[Records from a data collection]

|---|

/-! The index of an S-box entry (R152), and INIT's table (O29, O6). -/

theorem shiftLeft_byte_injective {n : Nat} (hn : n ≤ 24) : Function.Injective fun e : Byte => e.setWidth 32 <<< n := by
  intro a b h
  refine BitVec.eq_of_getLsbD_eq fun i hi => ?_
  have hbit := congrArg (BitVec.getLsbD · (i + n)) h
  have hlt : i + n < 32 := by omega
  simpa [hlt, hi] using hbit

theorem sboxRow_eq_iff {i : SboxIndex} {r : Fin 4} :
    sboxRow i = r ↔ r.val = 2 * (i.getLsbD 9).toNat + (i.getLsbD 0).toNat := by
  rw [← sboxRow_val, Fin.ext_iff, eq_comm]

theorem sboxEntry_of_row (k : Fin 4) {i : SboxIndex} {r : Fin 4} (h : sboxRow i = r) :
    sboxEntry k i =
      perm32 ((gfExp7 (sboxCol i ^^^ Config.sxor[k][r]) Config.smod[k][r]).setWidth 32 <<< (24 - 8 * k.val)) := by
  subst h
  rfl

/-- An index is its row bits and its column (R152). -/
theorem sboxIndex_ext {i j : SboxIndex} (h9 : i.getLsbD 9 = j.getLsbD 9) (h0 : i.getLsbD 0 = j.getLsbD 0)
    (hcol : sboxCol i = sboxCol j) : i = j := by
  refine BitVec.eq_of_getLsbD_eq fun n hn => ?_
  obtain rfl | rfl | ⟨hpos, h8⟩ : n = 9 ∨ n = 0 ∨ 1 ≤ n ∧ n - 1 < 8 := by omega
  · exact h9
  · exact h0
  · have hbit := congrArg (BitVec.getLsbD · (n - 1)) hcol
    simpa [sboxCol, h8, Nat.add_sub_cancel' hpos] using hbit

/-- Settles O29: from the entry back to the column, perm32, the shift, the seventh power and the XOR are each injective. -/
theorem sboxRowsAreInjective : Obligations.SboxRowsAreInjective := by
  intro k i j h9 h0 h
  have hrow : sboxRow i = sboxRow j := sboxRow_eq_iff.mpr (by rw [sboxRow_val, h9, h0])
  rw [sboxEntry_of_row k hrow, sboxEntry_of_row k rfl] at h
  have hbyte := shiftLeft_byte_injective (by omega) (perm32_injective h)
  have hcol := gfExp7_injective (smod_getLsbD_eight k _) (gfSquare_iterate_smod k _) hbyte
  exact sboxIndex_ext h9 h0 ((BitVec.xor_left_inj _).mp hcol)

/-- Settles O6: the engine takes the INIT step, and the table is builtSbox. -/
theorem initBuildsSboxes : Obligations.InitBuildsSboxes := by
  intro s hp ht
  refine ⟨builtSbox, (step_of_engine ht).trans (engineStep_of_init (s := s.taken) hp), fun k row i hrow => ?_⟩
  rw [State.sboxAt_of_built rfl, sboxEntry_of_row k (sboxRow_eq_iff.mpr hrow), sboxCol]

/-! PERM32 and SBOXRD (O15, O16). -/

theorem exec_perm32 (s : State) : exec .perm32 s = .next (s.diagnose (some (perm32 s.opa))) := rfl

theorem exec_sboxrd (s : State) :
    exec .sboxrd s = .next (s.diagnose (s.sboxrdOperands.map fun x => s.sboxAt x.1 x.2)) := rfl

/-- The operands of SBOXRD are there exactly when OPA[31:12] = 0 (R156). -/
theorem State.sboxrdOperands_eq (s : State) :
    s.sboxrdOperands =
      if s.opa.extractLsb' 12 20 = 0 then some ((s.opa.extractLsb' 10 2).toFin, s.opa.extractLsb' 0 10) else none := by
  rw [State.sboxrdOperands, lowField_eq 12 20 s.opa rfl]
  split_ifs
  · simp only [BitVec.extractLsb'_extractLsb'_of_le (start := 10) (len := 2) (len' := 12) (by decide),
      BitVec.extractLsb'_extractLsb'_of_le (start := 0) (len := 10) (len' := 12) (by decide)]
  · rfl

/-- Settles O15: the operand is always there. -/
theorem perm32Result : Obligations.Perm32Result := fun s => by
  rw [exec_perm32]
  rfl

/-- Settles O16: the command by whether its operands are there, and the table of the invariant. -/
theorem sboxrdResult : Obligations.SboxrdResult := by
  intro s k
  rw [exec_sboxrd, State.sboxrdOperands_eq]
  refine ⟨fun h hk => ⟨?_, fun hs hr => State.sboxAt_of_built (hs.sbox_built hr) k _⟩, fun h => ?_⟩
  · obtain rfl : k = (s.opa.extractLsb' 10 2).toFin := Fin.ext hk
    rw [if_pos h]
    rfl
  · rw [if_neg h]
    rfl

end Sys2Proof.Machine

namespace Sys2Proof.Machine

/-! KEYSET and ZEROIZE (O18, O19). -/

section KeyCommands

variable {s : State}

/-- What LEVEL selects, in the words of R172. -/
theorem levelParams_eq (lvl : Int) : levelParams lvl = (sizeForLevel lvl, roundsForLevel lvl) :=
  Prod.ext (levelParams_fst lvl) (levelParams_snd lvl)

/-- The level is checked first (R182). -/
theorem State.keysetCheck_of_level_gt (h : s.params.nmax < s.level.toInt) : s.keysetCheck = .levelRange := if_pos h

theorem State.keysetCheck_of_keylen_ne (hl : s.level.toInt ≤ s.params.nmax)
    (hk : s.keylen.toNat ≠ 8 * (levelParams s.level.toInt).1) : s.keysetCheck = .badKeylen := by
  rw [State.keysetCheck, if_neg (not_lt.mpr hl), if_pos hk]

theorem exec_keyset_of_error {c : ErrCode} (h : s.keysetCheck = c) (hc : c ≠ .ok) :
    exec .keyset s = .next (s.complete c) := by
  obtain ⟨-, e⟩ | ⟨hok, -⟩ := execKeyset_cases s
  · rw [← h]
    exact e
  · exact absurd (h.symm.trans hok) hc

|---|

- **TASK DETAILS**:
Answer with a single number: how many lines in the data above have the string "Machine" in them?

- **TASK OUTPUT**:
2